Which breed of dog does NEADS train most often?
Many of the Hearing Dogs NEADS trains are rescued from animal shelters throughout New England. There isn’t one particular breed that makes a better Hearing Dog, so NEADS often selects mixed breeds from shelters. They tend to be under 50 lbs. and have high energy. Our trainers select Hearing Dogs based on the dog's innate initiative and receptiveness to sound.
Most of the Service Dogs that NEADS trains are purchased from breeders; some are donated to us. Much of the work of a Service Dog involves retrieving or a retrieving-related skill, so we most often work with Labrador Retrievers. Occasionally, we work with Golden Retrievers. In contrast to Hearing Dogs, successful Service Dogs wait until they receive a command before they perform a skill. Service Dogs are laid back and eager to please. More information about our dogs
Are male or female dogs better to train for Assistance Dog work?
NEADS trains both male and female dogs of all shapes and sizes. All NEADS dogs are spayed or neutered.
At what age can a dog start learning to be an Assistance Dog?

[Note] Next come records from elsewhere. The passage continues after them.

@[simp] theorem settle_bare (o s : State) : (o.settle s).bare = s.bare := by
  unfold State.settle
  simp only [settlePorts_bare, pubChanges_bare, goosePublish_bare, settleOut_bare, settleStop_bare, settleShadow_bare, settleCandidate_bare,
    settleHolds_bare, settleCan_bare, settleTwin_bare]
  split <;> simp

/-! ### The parts of the state that settling leaves as they are -/

/-- The state without the parts that settling writes. -/
def State.core (s : State) : State := { s.quiet with ct := {}, pr := {}, rt := {}, sf := {}, tw := {}, ma := {}, nt := {}, cn := {} }

theorem core_of_quiet {a b : State} (h : a.quiet = b.quiet) : a.core = b.core := (congrArg State.core h :)

@[simp] theorem record_core (s : State) (e : Ev) (n : Nat) (d : List Nat) : (s.record e n d).core = s.core := core_of_quiet (record_quiet ..)
@[simp] theorem publish_core (s : State) (o : Nat) (b : List Nat) : (s.publish o b).core = s.core := core_of_quiet (publish_quiet ..)

theorem interruptTest_core (s : State) (o : Nat) : (s.interruptTest o).core = s.core := by
  unfold State.interruptTest; dsimp only; split
  · rfl
  · rw [record_core]; rfl

theorem foldl_core {α : Type} (f : State → α → State) (h : ∀ s a, (f s a).core = s.core) (l : List α) (s : State) :
    (l.foldl f s).core = s.core := by
  induction l generalizing s with
  | nil => rfl
  | cons a l ih => rw [List.foldl_cons, ih, h]

@[simp] theorem settle_core (o s : State) : (o.settle s).core = s.core := by
  have tw : ∀ s : State, s.settleTwin.core = s.core := fun s => by
    unfold State.settleTwin
    dsimp only
    split
    · split
      · rfl
      · rw [record_core]; rfl
    · rfl
  have cn : ∀ s : State, s.settleCan.core = s.core := fun s => by
    unfold State.settleCan; dsimp only; (repeat' split) <;> rfl
  have ho : ∀ s : State, s.settleHolds.core = s.core := fun s => by
    unfold State.settleHolds; dsimp only; split <;> rfl
  have ca : ∀ s : State, s.settleCandidate.core = s.core := fun s => by
    unfold State.settleCandidate; dsimp only; split <;> rfl
  have sh : ∀ s : State, (s.settleShadow o).core = s.core := fun s => by
    unfold State.settleShadow; dsimp only; split
    · split <;> rfl
    · rfl
  have st : ∀ s : State, s.settleStop.core = s.core := fun _ => rfl
  have ou : ∀ (s : State) k, (s.settleOut k).core = s.core := fun s k => by
    unfold State.settleOut; dsimp only
    split
    · rfl
    · exact interruptTest_core s k
  have gc : ∀ (s : State) d, (s.gooseChange d).core = s.core := fun s d => by
    unfold State.gooseChange; dsimp only; split <;> rfl
  have go : ∀ s : State, s.goosePublish.core = s.core := fun s => by
    unfold State.goosePublish; split <;> simp [gc]
  have pi : ∀ (s : State) b k f, (s.pubIf b k f).core = s.core := fun s b k f => by
    unfold State.pubIf; split <;> simp
  have pc : ∀ s : State, (o.pubChanges s).core = s.core := fun s => by
    unfold State.pubChanges; simp only [pi]
  have po : ∀ s : State, s.settlePorts.core = s.core := fun s => by
    unfold State.settlePorts
    dsimp only
    refine (foldl_core _ (fun s e => foldl_core _ (fun s p => ?_) _ s) _ _).trans rfl
    split <;> rfl
  unfold State.settle
  simp only [po, pc, go, ou, st, sh, ca, ho, cn, tw]
  split <;> simp

theorem core_pw (s : State) : s.core.pw = s.pw := rfl
@[simp] theorem settle_pw (o s : State) : (o.settle s).pw = s.pw :=
  (core_pw _).symm.trans ((congrArg State.pw (settle_core o s)).trans (core_pw s))
theorem core_th (s : State) : s.core.th = s.th := rfl
@[simp] theorem settle_th (o s : State) : (o.settle s).th = s.th :=
  (core_th _).symm.trans ((congrArg State.th (settle_core o s)).trans (core_th s))
theorem core_ra (s : State) : s.core.ra = s.ra := rfl
@[simp] theorem settle_ra (o s : State) : (o.settle s).ra = s.ra :=
  (core_ra _).symm.trans ((congrArg State.ra (settle_core o s)).trans (core_ra s))
theorem core_acq (s : State) : s.core.acq = s.acq := rfl
@[simp] theorem settle_acq (o s : State) : (o.settle s).acq = s.acq :=
  (core_acq _).symm.trans ((congrArg State.acq (settle_core o s)).trans (core_acq s))
theorem core_sg (s : State) : s.core.sg = s.sg := rfl
@[simp] theorem settle_sg (o s : State) : (o.settle s).sg = s.sg :=
  (core_sg _).symm.trans ((congrArg State.sg (settle_core o s)).trans (core_sg s))
theorem core_ch (s : State) : s.core.ch = s.ch := rfl
@[simp] theorem settle_ch (o s : State) : (o.settle s).ch = s.ch :=
  (core_ch _).symm.trans ((congrArg State.ch (settle_core o s)).trans (core_ch s))
theorem core_lim (s : State) : s.core.lim = s.lim := rfl
@[simp] theorem settle_lim (o s : State) : (o.settle s).lim = s.lim :=
  (core_lim _).symm.trans ((congrArg State.lim (settle_core o s)).trans (core_lim s))
theorem core_ba (s : State) : s.core.ba = s.ba := rfl
@[simp] theorem settle_ba (o s : State) : (o.settle s).ba = s.ba :=
  (core_ba _).symm.trans ((congrArg State.ba (settle_core o s)).trans (core_ba s))
theorem core_tm (s : State) : s.core.tm = s.tm := rfl
@[simp] theorem settle_tm (o s : State) : (o.settle s).tm = s.tm :=
  (core_tm _).symm.trans ((congrArg State.tm (settle_core o s)).trans (core_tm s))
theorem core_di (s : State) : s.core.di = s.di := rfl
@[simp] theorem settle_di (o s : State) : (o.settle s).di = s.di :=
  (core_di _).symm.trans ((congrArg State.di (settle_core o s)).trans (core_di s))
theorem core_pg (s : State) : s.core.pg = s.pg := rfl
@[simp] theorem settle_pg (o s : State) : (o.settle s).pg = s.pg :=
  (core_pg _).symm.trans ((congrArg State.pg (settle_core o s)).trans (core_pg s))
theorem core_up (s : State) : s.core.up = s.up := rfl
@[simp] theorem settle_up (o s : State) : (o.settle s).up = s.up :=
  (core_up _).symm.trans ((congrArg State.up (settle_core o s)).trans (core_up s))
theorem core_dl (s : State) : s.core.dl = s.dl := rfl
@[simp] theorem settle_dl (o s : State) : (o.settle s).dl = s.dl :=
  (core_dl _).symm.trans ((congrArg State.dl (settle_core o s)).trans (core_dl s))
theorem core_cfg (s : State) : s.core.cfg = s.cfg := rfl
@[simp] theorem settle_cfg (o s : State) : (o.settle s).cfg = s.cfg :=
  (core_cfg _).symm.trans ((congrArg State.cfg (settle_core o s)).trans (core_cfg s))
theorem core_now (s : State) : s.core.now = s.now := rfl
@[simp] theorem settle_now (o s : State) : (o.settle s).now = s.now :=
  (core_now _).symm.trans ((congrArg State.now (settle_core o s)).trans (core_now s))
theorem core_freeIdx (s : State) : s.core.freeIdx = s.freeIdx := rfl
@[simp] theorem settle_freeIdx (o s : State) : (o.settle s).freeIdx = s.freeIdx :=
  (core_freeIdx _).symm.trans ((congrArg State.freeIdx (settle_core o s)).trans (core_freeIdx s))
theorem core_pending (s : State) : s.core.pending = s.pending := rfl
@[simp] theorem settle_pending (o s : State) : (o.settle s).pending = s.pending :=
  (core_pending _).symm.trans ((congrArg State.pending (settle_core o s)).trans (core_pending s))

Puppy training begins at 8 weeks. The early experiences and basic commands the puppy learns are the building blocks to raising a socially-confident, skilled, obedient Assistance Dog who thrives on helping. More information about our puppy Early Learning Center
NEADS dogs wear something around their nose. What is that?
Though often mistaken for a muzzle, the strap around the Assistance Dog is actually called a Gentle Leader, and is not a muzzle. It is a type of collar that makes it easier to walk a dog, particularly for those who have limited or no strength in their arms or hands. The dog can still chew and bark with the collar on. More information about our training methods
How much does it cost to train an Assistance Dog?
It costs NEADS more than $25,000 to acquire, raise, train and match an Assistance Dog. We ask clients to help us fundraise a portion of that cost to offset the expenses. More information about fundraising for an Assistance Dog
How does somebody get an Assistance Dog from NEADS?
People find out about NEADS through the internet, referrals from independent living centers and other programs, and by meeting graduates, puppy raisers and volunteers. To apply for an Assistance Dog, an applicant fills out an application, and schedules a personal interview at the NEADS Princeton, Massachusetts campus (or with a nearby NEADS representative, or via video). If accepted, the individual goes on a waiting list until our staff identifies the right dog for their needs.
How long does it take for someone to get an Assistance Dog?
NEADS dogs are trained to meet the needs of the individual the dog is matched with. We must identify which dog has the skills and temperament for each applicant -- this process ensures a successful and lasting partnership. Therefore, the wait time varies depending on whether we have a dog that meets the needs of the applicant. The best way to find out how long an applicant will wait for a dog is to contact our staff.
What happens to dogs that don’t complete the training?
Assistance Dog work is not right for every dog. Dogs that don’t complete the training (they may have a minor medical issue, be too shy in public, or chase squirrels, for example) make great pets. We affectionately call these dogs "Furloughed Favorites."
What is facility-based training?
NEADS was one of the pioneers in developing this intensive training method. People who receive a NEADS Assistance Dog live on our campus for 10-14 days for extensive training with their new canine partner. Our clients are able to immerse themselves in the process of bonding and training with the dog.
Do Hearing and Service dogs have the same public access rights as guide dogs for people who are blind?
Yes. The Americans with Disabilities Act (ADA) recognizes Hearing and Service Dogs as vital tools for the hearing impaired and those with a physical disability. People with Hearing and Service Dogs are granted full access to all places of public accommodation. (Because of the separation of church and state, churches are not required to permit Assistance Dogs. However, many churches will allow access if asked.)
Is it ok to pet an Assistance Dog when he or she is working?
Assistance Dogs perform an important function for their handler -- any kind of distraction could be dangerous for the person. That's why you should always ask before you pet or distract an Assistance Dog. Most working dogs will wear a harness, cape or backpack in public to identify them as such. Many owners place a patch on the dog’s equipment that reads, “Please don’t pet me, I’m working.”
What happens when an Assistance Dog can no longer work?
Usually, the dog is retired as a service animal and becomes a pet for the person with whom the dog was matched. The client may also choose to get another Assistance Dog.